In the United Nations system, my Office has the leading role in all issues pertaining to transitional justice.  Accordingly, we support coherent and comprehensive approaches to transitional justice, comprising a broad range of both judicial and non-judicial processes.  The nature of such processes and mechanisms should take due account of the national context and views of national stakeholders. 

It is important to point out that the chosen vehicles of transitional justice must be in conformity with international legal standards and obligations.  These include the duty to undertake effective investigations and prosecutions of gross violations of human rights and serious violations of international humanitarian law which constitute crimes under international law.  Amnesties are impermissible if they prevent prosecution of individuals who may be criminally responsible for war crimes, genocide, crimes against humanity, and gross violations of human rights.   

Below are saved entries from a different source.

-- ==== Sys2Proof/Machine/Step.lean ====
section
/-! DEFINITION. One step of the machine: the host's next move, a whole command if it is one (spec/00_scope.md R9). -/

namespace Sys2Proof.Machine

open Sys2Proof

/-- One step. -/
def step (s : State) : Host.Outcome State Fault Refusal := stepHost s

/-- The state in which the host's very next move presents the word `w` (numbered as opcode_table.json numbers it). -/
def State.withFetchWord (s : State) (nbits w : Nat) : State := s.setHost (presentWord (tableWord nbits w) :: s.host)

end Sys2Proof.Machine
end

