-- ==== Sys2Proof/Laws/State.lean ====
section
/-! SUPPORT. For each named update of the state, what each field is after it. -/

namespace Sys2Proof.Machine

variable (s : State)

/-! `State.emit` -/

@[simp] theorem State.emit_apu (e : Event) : (s.emit e).apu = s.apu := rfl
@[simp] theorem State.emit_spu (e : Event) : (s.emit e).spu = s.spu := rfl
@[simp] theorem State.emit_od (e : Event) : (s.emit e).od = s.od := rfl
@[simp] theorem State.emit_cbEn (e : Event) : (s.emit e).cbEn = s.cbEn := rfl
@[simp] theorem State.emit_sdSeen (e : Event) : (s.emit e).sdSeen = s.sdSeen := rfl
@[simp] theorem State.emit_rstSeen (e : Event) : (s.emit e).rstSeen = s.rstSeen := rfl
@[simp] theorem State.emit_rom (e : Event) : (s.emit e).rom = s.rom := rfl
@[simp] theorem State.emit_ld (e : Event) : (s.emit e).ld = s.ld := rfl
@[simp] theorem State.emit_ldf (e : Event) : (s.emit e).ldf = s.ldf := rfl
@[simp] theorem State.emit_resOk (e : Event) : (s.emit e).resOk = s.resOk := rfl
@[simp] theorem State.emit_resBit (e : Event) : (s.emit e).resBit = s.resBit := rfl
@[simp] theorem State.emit_cause (e : Event) : (s.emit e).cause = s.cause := rfl
@[simp] theorem State.emit_data (e : Event) : (s.emit e).data = s.data := rfl
@[simp] theorem State.emit_buf (e : Event) : (s.emit e).buf = s.buf := rfl
@[simp] theorem State.emit_params (e : Event) : (s.emit e).params = s.params := rfl
@[simp] theorem State.emit_answers (e : Event) : (s.emit e).answers = s.answers := rfl
@[simp] theorem State.emit_freeCount (e : Event) : (s.emit e).freeCount = s.freeCount := rfl
@[simp] theorem State.emit_trace (e : Event) : (s.emit e).trace = s.trace ++ [e] := rfl
@[simp] theorem State.emit_host (e : Event) : (s.emit e).host = s.host := rfl
@[simp] theorem State.emit_hostOut (e : Event) : (s.emit e).hostOut = s.hostOut := rfl

/-! `State.setSpu` -/

@[simp] theorem State.setSpu_apu (b : Bool) : (s.setSpu b).apu = s.apu := rfl
@[simp] theorem State.setSpu_spu (b : Bool) : (s.setSpu b).spu = b := rfl
@[simp] theorem State.setSpu_od (b : Bool) : (s.setSpu b).od = s.od := rfl
@[simp] theorem State.setSpu_cbEn (b : Bool) : (s.setSpu b).cbEn = s.cbEn := rfl
@[simp] theorem State.setSpu_sdSeen (b : Bool) : (s.setSpu b).sdSeen = s.sdSeen := rfl
@[simp] theorem State.setSpu_rstSeen (b : Bool) : (s.setSpu b).rstSeen = s.rstSeen := rfl
@[simp] theorem State.setSpu_rom (b : Bool) : (s.setSpu b).rom = s.rom := rfl
@[simp] theorem State.setSpu_ld (b : Bool) : (s.setSpu b).ld = s.ld := rfl
@[simp] theorem State.setSpu_ldf (b : Bool) : (s.setSpu b).ldf = s.ldf := rfl
@[simp] theorem State.setSpu_resOk (b : Bool) : (s.setSpu b).resOk = s.resOk := rfl
@[simp] theorem State.setSpu_resBit (b : Bool) : (s.setSpu b).resBit = s.resBit := rfl
@[simp] theorem State.setSpu_cause (b : Bool) : (s.setSpu b).cause = s.cause := rfl
@[simp] theorem State.setSpu_data (b : Bool) : (s.setSpu b).data = s.data := rfl
@[simp] theorem State.setSpu_buf (b : Bool) : (s.setSpu b).buf = s.buf := rfl
@[simp] theorem State.setSpu_params (b : Bool) : (s.setSpu b).params = s.params := rfl
@[simp] theorem State.setSpu_answers (b : Bool) : (s.setSpu b).answers = s.answers := rfl
@[simp] theorem State.setSpu_freeCount (b : Bool) : (s.setSpu b).freeCount = s.freeCount := rfl
@[simp] theorem State.setSpu_trace (b : Bool) : (s.setSpu b).trace = s.trace := rfl
@[simp] theorem State.setSpu_host (b : Bool) : (s.setSpu b).host = s.host := rfl
@[simp] theorem State.setSpu_hostOut (b : Bool) : (s.setSpu b).hostOut = s.hostOut := rfl

/-! `State.setCfg` -/

@[simp] theorem State.setCfg_apu (a b c : Bool) : (s.setCfg a b c).apu = a := rfl
@[simp] theorem State.setCfg_spu (a b c : Bool) : (s.setCfg a b c).spu = b := rfl
@[simp] theorem State.setCfg_od (a b c : Bool) : (s.setCfg a b c).od = c := rfl
@[simp] theorem State.setCfg_cbEn (a b c : Bool) : (s.setCfg a b c).cbEn = s.cbEn := rfl
@[simp] theorem State.setCfg_sdSeen (a b c : Bool) : (s.setCfg a b c).sdSeen = s.sdSeen := rfl
@[simp] theorem State.setCfg_rstSeen (a b c : Bool) : (s.setCfg a b c).rstSeen = s.rstSeen := rfl
@[simp] theorem State.setCfg_rom (a b c : Bool) : (s.setCfg a b c).rom = s.rom := rfl
@[simp] theorem State.setCfg_ld (a b c : Bool) : (s.setCfg a b c).ld = s.ld := rfl
@[simp] theorem State.setCfg_ldf (a b c : Bool) : (s.setCfg a b c).ldf = s.ldf := rfl
@[simp] theorem State.setCfg_resOk (a b c : Bool) : (s.setCfg a b c).resOk = s.resOk := rfl
@[simp] theorem State.setCfg_resBit (a b c : Bool) : (s.setCfg a b c).resBit = s.resBit := rfl
@[simp] theorem State.setCfg_cause (a b c : Bool) : (s.setCfg a b c).cause = s.cause := rfl
@[simp] theorem State.setCfg_data (a b c : Bool) : (s.setCfg a b c).data = s.data := rfl
@[simp] theorem State.setCfg_buf (a b c : Bool) : (s.setCfg a b c).buf = s.buf := rfl
@[simp] theorem State.setCfg_params (a b c : Bool) : (s.setCfg a b c).params = s.params := rfl
@[simp] theorem State.setCfg_answers (a b c : Bool) : (s.setCfg a b c).answers = s.answers := rfl
@[simp] theorem State.setCfg_freeCount (a b c : Bool) : (s.setCfg a b c).freeCount = s.freeCount := rfl
@[simp] theorem State.setCfg_trace (a b c : Bool) : (s.setCfg a b c).trace = s.trace := rfl
@[simp] theorem State.setCfg_host (a b c : Bool) : (s.setCfg a b c).host = s.host := rfl
@[simp] theorem State.setCfg_hostOut (a b c : Bool) : (s.setCfg a b c).hostOut = s.hostOut := rfl
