-- ==== Sys2Proof/Machine/Script.lean ====
section
/-! DEFINITION. The script lines of spec/30_encoding.md R76 as host moves: one command line is one command word, a `BUF`
line writes bytes from index `k` upward, a `CFG` line writes the three configuration fields (log 10). -/

namespace Sys2Proof.Machine

open Sys2Proof

/-- One line of a script. -/
inductive ScriptLine where
  | command (i : Instr)
  | buf (k : Nat) (vs : List Byte)
  | cfg (apu spu od : Bool)
  deriving DecidableEq, Repr

/-- A command line is a command; a `BUF` line stays inside `BUF` (R51). -/
def ScriptLine.wellFormed : ScriptLine → Bool
  | .command i => i.wellFormed
  | .buf k vs => decide (k + vs.length ≤ bufSize)
  | .cfg _ _ _ => true

/-- The writes of a `BUF` line. -/
def bufLineMoves : Nat → List Byte → List HostMove
  | _, [] => []
  | k, v :: vs => .writeBuf (BitVec.ofNat 8 k) v :: bufLineMoves (k + 1) vs

/-- The host moves a line stands for. -/
def ScriptLine.moves : ScriptLine → List HostMove
  | .command i => [presentWord (encode i)]
  | .buf k vs => bufLineMoves k vs
  | .cfg apu spu od => [.writeReg 4 ((bitAt 0 apu ||| bitAt 1 spu ||| bitAt 2 od).setWidth 16)]

/-- A script is executed top to bottom (R76). -/
def scriptMoves (ls : List ScriptLine) : List HostMove := ls.flatMap ScriptLine.moves

end Sys2Proof.Machine
end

Ultimately, the aim of transitional justice is to protect and restore the dignity of the large numbers of individuals whose rights have been seriously violated.  Their outcome must reflect the broadest spectrum of the stakeholders’ views. This is particularly important in addressing the plight and rights of women who are all too often among the most affected by violence. Indeed, the inclusion of a gender perspective also widens the scope of transitional justice and offers the possibility of addressing potential imbalances at the very beginning of a reconciliation process.  Advocating for the rights and meaningful participation of victims has been a central aspect of OHCHR’s work. To paraphrase the wise words of a distinguished Kenyan colleague, women may have been battered and abused, but they were still able to produce human rights jurisprudence and social change.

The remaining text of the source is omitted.